• [PROMPT] From the data below, copy exactly the lines that lie between the one holding "-- One step." and the one holding "let t := after (start .parkMiller", including both, and nothing more.

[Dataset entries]
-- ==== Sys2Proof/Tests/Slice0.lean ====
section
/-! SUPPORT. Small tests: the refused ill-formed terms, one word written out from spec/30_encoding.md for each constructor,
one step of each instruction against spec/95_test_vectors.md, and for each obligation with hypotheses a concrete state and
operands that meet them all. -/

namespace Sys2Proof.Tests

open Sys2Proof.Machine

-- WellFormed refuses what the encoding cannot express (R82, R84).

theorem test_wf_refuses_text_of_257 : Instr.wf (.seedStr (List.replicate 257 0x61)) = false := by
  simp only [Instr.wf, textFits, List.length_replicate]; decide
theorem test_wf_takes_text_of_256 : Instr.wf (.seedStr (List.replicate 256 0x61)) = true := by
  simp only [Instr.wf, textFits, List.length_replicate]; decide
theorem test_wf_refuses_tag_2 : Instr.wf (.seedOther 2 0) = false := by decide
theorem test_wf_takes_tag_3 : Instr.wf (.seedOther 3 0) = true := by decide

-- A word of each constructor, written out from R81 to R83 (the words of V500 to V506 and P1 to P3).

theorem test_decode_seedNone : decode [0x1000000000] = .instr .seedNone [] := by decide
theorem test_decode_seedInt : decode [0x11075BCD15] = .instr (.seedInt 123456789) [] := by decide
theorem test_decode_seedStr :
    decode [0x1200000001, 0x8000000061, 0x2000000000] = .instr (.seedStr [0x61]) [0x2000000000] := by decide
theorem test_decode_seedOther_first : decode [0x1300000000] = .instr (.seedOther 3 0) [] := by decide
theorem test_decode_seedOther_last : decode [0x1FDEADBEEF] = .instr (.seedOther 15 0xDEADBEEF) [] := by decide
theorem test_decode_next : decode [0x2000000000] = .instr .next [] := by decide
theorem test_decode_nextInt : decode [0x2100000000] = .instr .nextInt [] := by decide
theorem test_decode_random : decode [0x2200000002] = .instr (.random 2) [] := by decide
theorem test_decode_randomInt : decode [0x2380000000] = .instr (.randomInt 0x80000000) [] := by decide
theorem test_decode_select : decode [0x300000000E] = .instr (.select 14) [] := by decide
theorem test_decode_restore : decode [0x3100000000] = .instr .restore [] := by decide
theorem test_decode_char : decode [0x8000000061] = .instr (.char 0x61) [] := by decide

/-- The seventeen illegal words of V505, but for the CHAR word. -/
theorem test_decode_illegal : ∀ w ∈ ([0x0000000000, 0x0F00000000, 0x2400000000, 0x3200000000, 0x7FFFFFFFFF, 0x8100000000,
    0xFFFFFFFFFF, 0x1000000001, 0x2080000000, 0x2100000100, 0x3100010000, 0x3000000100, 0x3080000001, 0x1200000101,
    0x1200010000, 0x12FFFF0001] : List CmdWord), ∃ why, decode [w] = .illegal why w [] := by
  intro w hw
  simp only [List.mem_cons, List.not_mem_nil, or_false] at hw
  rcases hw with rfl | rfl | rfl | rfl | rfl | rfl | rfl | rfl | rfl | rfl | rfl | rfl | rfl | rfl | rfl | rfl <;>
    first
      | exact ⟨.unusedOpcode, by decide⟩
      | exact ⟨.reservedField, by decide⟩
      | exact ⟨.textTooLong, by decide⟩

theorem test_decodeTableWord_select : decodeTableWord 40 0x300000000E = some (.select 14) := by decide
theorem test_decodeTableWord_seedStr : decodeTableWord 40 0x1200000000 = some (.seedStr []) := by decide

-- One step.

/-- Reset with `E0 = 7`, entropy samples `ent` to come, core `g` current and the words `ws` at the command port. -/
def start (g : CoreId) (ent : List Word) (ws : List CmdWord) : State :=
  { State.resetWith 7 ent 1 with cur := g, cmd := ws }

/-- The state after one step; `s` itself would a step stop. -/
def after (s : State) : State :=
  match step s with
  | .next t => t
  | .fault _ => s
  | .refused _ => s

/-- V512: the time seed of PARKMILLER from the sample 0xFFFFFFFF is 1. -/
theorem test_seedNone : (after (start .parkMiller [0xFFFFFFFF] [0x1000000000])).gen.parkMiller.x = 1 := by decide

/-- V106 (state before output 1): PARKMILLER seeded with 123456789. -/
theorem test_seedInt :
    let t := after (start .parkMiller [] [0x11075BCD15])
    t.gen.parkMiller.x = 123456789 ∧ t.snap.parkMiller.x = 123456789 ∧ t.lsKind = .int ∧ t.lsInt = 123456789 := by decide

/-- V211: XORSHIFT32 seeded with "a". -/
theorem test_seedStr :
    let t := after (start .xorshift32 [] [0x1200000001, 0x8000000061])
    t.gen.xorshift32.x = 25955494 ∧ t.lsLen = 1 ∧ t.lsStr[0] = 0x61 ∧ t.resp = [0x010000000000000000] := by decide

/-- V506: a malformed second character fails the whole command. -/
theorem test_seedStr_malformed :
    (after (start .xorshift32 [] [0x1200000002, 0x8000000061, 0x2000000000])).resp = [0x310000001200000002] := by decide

• [PROBLEM SOLUTION]
-- One step.

/-- Reset with `E0 = 7`, entropy samples `ent` to come, core `g` current and the words `ws` at the command port. -/
def start (g : CoreId) (ent : List Word) (ws : List CmdWord) : State :=
  { State.resetWith 7 ent 1 with cur := g, cmd := ws }

/-- The state after one step; `s` itself would a step stop. -/
def after (s : State) : State :=
  match step s with
  | .next t => t
  | .fault _ => s
  | .refused _ => s

/-- V512: the time seed of PARKMILLER from the sample 0xFFFFFFFF is 1. -/
theorem test_seedNone : (after (start .parkMiller [0xFFFFFFFF] [0x1000000000])).gen.parkMiller.x = 1 := by decide

/-- V106 (state before output 1): PARKMILLER seeded with 123456789. -/
theorem test_seedInt :
    let t := after (start .parkMiller [] [0x11075BCD15])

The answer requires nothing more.